### Required action
Within the entries below, the lines from the one with "nothing else. That" through the one with "destination pixel holds" are to be set down exactly, both ends kept.

# # # # #

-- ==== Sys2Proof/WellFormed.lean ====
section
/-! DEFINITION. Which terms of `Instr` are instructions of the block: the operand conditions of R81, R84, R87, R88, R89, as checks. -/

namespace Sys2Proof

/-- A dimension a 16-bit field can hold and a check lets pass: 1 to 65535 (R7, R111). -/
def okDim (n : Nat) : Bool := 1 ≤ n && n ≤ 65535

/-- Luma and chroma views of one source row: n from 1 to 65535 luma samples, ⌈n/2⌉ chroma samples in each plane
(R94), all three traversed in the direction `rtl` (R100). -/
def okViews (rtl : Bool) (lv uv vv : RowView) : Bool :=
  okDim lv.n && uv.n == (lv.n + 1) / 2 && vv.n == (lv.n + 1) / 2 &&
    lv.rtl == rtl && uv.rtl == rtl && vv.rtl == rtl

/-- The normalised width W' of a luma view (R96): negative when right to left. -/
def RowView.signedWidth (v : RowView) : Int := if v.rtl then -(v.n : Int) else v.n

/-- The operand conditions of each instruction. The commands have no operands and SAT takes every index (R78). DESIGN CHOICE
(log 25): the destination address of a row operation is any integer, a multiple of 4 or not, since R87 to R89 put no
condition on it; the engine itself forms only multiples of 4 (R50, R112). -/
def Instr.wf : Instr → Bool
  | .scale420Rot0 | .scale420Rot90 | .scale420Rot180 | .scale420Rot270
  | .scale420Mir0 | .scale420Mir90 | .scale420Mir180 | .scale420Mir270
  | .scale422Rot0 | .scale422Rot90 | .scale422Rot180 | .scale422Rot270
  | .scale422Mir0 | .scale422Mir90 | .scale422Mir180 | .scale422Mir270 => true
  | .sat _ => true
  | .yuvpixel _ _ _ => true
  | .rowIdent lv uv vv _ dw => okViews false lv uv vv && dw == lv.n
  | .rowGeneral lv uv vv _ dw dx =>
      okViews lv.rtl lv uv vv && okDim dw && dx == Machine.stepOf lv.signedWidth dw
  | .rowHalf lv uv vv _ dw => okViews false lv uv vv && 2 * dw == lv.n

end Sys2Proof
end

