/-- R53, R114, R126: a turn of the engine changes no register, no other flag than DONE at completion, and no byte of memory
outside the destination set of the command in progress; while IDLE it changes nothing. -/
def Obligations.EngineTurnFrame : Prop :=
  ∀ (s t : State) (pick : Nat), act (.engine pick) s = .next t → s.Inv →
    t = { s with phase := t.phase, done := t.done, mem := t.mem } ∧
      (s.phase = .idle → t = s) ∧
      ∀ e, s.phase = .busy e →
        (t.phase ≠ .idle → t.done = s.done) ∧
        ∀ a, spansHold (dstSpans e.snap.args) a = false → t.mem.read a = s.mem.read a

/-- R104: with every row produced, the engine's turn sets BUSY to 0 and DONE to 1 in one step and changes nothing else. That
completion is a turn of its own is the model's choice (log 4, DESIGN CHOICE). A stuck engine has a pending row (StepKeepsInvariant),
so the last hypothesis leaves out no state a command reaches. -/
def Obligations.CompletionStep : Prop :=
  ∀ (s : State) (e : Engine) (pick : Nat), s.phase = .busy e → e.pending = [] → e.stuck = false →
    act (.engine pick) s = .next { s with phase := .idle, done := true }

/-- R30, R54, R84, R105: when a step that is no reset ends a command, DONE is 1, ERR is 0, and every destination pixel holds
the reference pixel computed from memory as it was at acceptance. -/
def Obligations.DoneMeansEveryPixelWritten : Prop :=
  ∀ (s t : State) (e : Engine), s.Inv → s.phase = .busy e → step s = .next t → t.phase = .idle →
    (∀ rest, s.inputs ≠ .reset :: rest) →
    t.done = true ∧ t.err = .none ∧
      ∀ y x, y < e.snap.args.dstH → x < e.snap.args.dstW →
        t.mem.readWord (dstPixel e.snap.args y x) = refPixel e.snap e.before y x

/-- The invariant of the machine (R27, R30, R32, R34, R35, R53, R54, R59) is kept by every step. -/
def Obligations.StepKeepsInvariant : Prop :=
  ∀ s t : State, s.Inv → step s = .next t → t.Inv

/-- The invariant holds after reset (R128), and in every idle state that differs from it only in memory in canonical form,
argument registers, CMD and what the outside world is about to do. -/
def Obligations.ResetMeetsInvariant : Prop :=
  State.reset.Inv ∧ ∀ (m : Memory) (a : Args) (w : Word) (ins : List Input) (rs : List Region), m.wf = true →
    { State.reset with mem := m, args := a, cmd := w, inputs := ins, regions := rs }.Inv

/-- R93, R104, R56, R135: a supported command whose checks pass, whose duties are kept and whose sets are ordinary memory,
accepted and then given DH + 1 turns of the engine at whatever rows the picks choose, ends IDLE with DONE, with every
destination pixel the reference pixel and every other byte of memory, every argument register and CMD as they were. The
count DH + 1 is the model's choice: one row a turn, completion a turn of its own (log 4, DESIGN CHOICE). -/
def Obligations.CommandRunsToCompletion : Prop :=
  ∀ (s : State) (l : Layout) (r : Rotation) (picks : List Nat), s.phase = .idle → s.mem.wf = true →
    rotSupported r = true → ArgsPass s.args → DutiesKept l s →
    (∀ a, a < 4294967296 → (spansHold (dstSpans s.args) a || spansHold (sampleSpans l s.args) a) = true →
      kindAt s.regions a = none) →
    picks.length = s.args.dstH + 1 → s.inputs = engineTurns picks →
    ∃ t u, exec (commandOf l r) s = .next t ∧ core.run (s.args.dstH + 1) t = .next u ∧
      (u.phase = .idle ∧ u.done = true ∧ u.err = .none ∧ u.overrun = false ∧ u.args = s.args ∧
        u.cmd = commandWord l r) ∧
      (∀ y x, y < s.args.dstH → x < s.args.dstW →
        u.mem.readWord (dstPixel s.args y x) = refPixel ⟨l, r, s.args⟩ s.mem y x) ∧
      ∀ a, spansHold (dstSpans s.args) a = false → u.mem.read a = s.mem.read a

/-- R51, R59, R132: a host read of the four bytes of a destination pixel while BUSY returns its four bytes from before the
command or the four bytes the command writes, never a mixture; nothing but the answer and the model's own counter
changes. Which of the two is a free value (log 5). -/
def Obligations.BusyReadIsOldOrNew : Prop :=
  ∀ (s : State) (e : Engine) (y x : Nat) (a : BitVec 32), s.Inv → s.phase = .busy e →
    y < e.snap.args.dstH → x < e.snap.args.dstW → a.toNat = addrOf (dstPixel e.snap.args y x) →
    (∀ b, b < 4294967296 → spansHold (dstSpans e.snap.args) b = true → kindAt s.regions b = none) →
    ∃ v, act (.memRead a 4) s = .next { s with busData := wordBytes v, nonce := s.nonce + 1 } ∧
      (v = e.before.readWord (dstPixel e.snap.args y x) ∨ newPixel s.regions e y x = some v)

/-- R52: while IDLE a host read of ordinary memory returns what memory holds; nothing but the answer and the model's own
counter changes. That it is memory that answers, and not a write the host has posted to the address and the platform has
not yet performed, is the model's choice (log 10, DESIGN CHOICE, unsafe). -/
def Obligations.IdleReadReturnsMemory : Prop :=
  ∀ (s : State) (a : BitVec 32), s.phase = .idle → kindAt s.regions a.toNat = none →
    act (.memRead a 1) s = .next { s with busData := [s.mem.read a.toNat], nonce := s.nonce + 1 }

# # # # #

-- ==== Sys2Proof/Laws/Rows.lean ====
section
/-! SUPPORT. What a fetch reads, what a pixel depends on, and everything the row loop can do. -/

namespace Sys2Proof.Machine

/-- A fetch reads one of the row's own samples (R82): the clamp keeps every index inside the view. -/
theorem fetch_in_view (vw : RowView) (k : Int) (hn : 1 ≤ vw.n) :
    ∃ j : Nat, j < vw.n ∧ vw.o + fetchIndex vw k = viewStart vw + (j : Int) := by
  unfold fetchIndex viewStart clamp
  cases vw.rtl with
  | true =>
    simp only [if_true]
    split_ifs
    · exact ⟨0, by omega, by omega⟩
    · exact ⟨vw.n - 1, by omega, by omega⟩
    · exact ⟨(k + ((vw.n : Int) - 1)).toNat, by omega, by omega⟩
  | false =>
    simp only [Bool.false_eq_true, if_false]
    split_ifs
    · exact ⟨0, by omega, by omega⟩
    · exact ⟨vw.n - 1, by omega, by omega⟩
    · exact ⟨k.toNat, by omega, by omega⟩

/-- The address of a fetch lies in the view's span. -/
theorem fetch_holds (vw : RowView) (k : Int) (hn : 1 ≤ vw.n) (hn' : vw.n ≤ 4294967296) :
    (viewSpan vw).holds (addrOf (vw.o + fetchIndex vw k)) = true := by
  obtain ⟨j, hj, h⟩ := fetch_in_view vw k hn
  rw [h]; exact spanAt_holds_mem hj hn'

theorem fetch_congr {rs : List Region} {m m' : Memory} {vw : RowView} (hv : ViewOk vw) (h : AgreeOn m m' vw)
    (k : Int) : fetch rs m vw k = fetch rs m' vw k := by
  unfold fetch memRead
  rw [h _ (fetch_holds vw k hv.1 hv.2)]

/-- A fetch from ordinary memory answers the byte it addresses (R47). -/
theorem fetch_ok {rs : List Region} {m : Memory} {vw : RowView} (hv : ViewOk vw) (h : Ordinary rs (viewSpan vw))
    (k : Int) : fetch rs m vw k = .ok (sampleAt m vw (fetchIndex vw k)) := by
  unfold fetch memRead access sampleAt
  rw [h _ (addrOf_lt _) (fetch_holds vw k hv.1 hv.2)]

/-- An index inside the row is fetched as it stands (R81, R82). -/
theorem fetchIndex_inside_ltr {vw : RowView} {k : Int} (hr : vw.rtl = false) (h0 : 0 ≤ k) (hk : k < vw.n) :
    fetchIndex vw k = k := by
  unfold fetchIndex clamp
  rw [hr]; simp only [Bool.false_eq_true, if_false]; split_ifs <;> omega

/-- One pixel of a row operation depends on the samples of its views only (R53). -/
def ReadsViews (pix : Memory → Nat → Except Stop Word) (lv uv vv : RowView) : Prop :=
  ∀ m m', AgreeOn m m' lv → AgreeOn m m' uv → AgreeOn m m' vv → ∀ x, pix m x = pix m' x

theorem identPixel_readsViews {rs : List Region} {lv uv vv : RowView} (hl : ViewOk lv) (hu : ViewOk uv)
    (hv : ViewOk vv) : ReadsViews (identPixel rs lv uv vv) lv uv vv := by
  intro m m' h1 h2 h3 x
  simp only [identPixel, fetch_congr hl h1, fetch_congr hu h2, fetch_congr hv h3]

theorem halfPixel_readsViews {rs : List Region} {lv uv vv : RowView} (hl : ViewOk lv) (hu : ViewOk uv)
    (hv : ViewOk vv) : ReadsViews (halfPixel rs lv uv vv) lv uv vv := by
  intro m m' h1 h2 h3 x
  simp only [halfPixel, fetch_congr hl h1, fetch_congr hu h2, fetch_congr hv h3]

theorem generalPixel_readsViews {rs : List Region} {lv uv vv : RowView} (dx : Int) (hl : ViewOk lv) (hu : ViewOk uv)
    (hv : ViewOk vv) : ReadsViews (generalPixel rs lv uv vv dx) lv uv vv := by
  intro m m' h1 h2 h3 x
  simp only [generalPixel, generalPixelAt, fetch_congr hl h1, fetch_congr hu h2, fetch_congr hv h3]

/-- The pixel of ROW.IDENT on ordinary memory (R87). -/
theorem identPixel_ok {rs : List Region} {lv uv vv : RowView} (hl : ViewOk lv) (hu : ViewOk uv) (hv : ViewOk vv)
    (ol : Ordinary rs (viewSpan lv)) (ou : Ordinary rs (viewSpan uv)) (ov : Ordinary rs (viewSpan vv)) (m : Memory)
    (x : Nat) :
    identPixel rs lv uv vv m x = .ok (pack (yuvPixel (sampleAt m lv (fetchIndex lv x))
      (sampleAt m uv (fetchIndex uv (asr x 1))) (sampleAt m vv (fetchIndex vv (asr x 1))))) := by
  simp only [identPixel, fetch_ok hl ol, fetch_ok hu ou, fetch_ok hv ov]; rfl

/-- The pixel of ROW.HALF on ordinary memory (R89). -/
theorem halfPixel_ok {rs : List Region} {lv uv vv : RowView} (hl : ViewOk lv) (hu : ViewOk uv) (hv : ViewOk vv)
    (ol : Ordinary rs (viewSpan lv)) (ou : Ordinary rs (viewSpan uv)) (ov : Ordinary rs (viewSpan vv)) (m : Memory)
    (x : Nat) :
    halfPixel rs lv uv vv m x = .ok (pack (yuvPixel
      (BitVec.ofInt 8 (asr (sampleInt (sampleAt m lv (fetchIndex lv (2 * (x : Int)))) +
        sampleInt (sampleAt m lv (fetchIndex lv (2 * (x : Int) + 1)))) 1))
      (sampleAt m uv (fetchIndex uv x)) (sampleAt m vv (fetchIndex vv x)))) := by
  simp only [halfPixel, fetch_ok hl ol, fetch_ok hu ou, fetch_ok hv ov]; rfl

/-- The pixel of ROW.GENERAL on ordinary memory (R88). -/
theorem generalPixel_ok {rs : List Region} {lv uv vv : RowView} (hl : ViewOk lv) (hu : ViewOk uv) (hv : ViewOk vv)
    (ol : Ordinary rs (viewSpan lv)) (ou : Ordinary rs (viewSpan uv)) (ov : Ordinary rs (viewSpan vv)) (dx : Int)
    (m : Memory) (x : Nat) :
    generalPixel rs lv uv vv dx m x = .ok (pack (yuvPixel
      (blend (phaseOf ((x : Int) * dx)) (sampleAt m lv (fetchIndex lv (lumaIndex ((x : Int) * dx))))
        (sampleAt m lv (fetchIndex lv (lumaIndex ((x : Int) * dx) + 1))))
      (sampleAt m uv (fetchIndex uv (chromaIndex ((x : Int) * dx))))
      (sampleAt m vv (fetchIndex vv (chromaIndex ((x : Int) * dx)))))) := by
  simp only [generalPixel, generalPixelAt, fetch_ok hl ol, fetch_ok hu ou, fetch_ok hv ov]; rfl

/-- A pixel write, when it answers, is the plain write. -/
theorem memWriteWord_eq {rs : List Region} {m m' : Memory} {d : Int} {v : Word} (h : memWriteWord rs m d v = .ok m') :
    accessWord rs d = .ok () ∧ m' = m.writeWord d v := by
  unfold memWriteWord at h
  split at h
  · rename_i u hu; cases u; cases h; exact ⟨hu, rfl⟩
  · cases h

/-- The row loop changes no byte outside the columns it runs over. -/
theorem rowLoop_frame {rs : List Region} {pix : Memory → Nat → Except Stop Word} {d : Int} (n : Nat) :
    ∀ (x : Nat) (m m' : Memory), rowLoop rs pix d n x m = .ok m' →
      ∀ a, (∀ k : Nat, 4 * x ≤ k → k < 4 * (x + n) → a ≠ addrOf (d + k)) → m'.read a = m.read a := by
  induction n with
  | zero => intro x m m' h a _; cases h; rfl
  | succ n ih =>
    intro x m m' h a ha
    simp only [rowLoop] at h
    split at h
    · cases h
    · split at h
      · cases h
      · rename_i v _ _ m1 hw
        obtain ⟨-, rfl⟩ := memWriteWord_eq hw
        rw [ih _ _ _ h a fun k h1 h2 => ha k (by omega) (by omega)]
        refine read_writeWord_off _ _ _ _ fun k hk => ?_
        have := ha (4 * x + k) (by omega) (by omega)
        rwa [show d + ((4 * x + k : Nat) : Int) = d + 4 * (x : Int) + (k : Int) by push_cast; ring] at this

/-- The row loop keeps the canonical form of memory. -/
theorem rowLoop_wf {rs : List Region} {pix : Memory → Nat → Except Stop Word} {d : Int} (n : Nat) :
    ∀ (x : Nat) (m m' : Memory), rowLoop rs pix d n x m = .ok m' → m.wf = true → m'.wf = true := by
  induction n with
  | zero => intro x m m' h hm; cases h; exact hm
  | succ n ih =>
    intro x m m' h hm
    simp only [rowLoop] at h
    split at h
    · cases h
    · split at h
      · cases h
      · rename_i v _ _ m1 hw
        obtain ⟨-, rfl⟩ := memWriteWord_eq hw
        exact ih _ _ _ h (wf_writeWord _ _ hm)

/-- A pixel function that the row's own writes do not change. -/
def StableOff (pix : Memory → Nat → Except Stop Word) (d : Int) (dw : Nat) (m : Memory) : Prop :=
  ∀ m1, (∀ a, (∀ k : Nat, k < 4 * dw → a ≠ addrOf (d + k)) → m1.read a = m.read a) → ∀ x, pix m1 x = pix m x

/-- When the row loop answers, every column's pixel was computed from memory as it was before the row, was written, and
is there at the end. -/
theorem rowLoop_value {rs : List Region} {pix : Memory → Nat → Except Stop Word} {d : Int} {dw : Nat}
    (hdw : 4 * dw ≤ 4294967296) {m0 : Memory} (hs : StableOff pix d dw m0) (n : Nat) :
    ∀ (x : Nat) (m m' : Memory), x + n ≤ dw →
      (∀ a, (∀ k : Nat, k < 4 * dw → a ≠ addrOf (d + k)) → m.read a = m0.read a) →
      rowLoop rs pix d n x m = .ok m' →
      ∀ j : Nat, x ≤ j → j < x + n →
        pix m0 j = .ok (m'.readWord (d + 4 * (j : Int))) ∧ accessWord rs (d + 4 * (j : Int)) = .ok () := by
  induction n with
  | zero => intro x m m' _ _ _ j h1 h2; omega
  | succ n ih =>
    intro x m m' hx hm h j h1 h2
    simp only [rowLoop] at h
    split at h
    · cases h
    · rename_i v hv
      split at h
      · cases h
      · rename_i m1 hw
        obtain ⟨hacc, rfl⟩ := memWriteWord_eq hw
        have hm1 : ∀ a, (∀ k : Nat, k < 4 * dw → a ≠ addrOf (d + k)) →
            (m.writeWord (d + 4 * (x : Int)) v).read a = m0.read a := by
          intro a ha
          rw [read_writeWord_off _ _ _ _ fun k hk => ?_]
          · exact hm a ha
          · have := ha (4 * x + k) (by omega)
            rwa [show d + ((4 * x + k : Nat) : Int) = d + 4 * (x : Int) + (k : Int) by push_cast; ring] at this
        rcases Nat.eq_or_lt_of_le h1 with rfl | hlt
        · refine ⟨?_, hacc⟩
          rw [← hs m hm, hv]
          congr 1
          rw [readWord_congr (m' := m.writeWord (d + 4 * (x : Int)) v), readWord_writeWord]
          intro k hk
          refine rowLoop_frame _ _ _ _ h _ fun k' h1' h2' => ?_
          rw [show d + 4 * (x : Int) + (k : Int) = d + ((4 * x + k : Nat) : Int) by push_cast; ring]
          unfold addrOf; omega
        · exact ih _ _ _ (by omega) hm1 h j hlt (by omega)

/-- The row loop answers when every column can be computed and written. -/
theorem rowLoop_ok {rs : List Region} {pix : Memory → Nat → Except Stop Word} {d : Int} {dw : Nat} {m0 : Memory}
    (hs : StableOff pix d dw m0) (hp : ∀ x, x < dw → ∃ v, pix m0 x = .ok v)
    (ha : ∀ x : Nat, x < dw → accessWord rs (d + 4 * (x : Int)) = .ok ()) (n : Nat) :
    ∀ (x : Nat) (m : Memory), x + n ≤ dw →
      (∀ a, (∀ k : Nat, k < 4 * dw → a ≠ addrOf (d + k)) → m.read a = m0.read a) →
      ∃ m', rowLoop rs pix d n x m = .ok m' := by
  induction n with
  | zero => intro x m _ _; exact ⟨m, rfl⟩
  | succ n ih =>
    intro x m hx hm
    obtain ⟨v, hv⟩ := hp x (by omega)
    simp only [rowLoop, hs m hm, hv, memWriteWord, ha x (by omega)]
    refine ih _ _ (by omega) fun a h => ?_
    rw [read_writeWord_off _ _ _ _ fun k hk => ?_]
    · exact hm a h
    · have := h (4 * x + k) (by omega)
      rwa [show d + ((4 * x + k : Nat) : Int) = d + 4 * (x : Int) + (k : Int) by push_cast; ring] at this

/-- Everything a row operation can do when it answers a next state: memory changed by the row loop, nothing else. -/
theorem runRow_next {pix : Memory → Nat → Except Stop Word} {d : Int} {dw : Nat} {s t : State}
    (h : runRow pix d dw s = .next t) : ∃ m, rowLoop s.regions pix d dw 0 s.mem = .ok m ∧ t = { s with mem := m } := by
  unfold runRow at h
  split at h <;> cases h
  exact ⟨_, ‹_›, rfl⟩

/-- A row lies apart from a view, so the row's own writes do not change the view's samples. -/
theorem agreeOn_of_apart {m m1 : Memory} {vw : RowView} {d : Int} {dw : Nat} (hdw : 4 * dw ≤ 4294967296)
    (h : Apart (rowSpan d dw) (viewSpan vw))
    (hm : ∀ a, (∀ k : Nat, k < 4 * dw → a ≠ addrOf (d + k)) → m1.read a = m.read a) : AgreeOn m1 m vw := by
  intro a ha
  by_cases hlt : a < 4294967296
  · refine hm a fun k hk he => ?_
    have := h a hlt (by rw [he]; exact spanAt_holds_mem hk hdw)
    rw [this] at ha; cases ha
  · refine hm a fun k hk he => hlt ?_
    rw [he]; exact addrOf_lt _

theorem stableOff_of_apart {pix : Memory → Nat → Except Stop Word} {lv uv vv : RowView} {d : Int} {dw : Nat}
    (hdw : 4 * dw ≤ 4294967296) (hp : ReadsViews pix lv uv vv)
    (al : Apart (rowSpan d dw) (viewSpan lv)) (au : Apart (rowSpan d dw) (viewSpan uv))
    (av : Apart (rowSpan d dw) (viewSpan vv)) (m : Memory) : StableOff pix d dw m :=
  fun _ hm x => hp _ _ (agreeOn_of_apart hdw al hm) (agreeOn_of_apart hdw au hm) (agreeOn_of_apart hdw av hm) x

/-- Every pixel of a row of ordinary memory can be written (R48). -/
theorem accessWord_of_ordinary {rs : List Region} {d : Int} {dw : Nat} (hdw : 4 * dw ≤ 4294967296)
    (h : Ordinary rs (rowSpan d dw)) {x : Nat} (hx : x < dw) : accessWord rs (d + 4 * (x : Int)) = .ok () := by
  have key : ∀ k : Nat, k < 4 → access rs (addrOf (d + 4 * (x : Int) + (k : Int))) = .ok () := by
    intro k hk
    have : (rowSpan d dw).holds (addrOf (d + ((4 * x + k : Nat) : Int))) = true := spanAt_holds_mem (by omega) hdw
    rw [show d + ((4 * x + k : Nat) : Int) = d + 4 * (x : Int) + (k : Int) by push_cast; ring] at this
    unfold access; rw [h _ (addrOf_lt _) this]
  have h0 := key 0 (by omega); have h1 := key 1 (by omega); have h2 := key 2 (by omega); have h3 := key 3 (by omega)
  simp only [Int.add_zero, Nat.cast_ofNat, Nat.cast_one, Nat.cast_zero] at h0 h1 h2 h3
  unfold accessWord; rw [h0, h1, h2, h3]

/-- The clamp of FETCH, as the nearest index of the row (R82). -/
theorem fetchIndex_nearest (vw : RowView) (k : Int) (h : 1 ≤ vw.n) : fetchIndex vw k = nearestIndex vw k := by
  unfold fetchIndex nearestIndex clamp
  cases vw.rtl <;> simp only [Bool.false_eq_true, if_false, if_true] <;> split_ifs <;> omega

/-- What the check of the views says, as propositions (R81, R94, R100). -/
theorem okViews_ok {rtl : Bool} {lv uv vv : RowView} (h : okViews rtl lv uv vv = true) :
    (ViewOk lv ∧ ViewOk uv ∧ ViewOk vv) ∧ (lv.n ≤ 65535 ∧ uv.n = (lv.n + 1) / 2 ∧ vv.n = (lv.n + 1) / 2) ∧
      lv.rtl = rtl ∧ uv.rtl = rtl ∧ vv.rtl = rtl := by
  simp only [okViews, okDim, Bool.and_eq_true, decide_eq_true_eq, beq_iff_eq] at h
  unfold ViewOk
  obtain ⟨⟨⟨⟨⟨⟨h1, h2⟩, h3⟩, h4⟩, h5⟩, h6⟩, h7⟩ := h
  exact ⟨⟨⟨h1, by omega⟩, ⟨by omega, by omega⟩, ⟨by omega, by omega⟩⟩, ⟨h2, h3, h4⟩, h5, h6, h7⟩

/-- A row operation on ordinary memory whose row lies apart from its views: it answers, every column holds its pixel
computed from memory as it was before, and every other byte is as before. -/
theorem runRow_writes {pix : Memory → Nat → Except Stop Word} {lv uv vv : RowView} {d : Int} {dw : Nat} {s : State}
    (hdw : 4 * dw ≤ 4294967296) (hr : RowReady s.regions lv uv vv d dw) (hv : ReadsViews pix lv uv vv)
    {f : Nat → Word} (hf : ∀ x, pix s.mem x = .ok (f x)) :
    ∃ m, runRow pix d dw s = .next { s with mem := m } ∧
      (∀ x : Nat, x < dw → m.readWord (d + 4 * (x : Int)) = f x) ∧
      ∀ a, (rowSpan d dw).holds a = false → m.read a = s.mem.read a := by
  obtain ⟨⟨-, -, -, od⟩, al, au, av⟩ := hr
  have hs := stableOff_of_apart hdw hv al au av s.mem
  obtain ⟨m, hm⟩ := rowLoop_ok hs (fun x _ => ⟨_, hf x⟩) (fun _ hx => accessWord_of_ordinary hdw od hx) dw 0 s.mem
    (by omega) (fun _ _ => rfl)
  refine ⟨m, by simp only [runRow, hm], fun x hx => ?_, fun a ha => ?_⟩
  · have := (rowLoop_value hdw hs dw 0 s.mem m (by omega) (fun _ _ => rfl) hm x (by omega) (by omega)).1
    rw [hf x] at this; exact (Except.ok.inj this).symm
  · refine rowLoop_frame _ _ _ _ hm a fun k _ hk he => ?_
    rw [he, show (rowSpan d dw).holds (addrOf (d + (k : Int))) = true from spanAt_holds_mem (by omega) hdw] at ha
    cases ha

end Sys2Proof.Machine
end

# # # # #

### Result for this task
/-- R104: with every row produced, the engine's turn sets BUSY to 0 and DONE to 1 in one step and changes nothing else. That
completion is a turn of its own is the model's choice (log 4, DESIGN CHOICE). A stuck engine has a pending row (StepKeepsInvariant),
so the last hypothesis leaves out no state a command reaches. -/
def Obligations.CompletionStep : Prop :=
  ∀ (s : State) (e : Engine) (pick : Nat), s.phase = .busy e → e.pending = [] → e.stuck = false →
    act (.engine pick) s = .next { s with phase := .idle, done := true }

/-- R30, R54, R84, R105: when a step that is no reset ends a command, DONE is 1, ERR is 0, and every destination pixel holds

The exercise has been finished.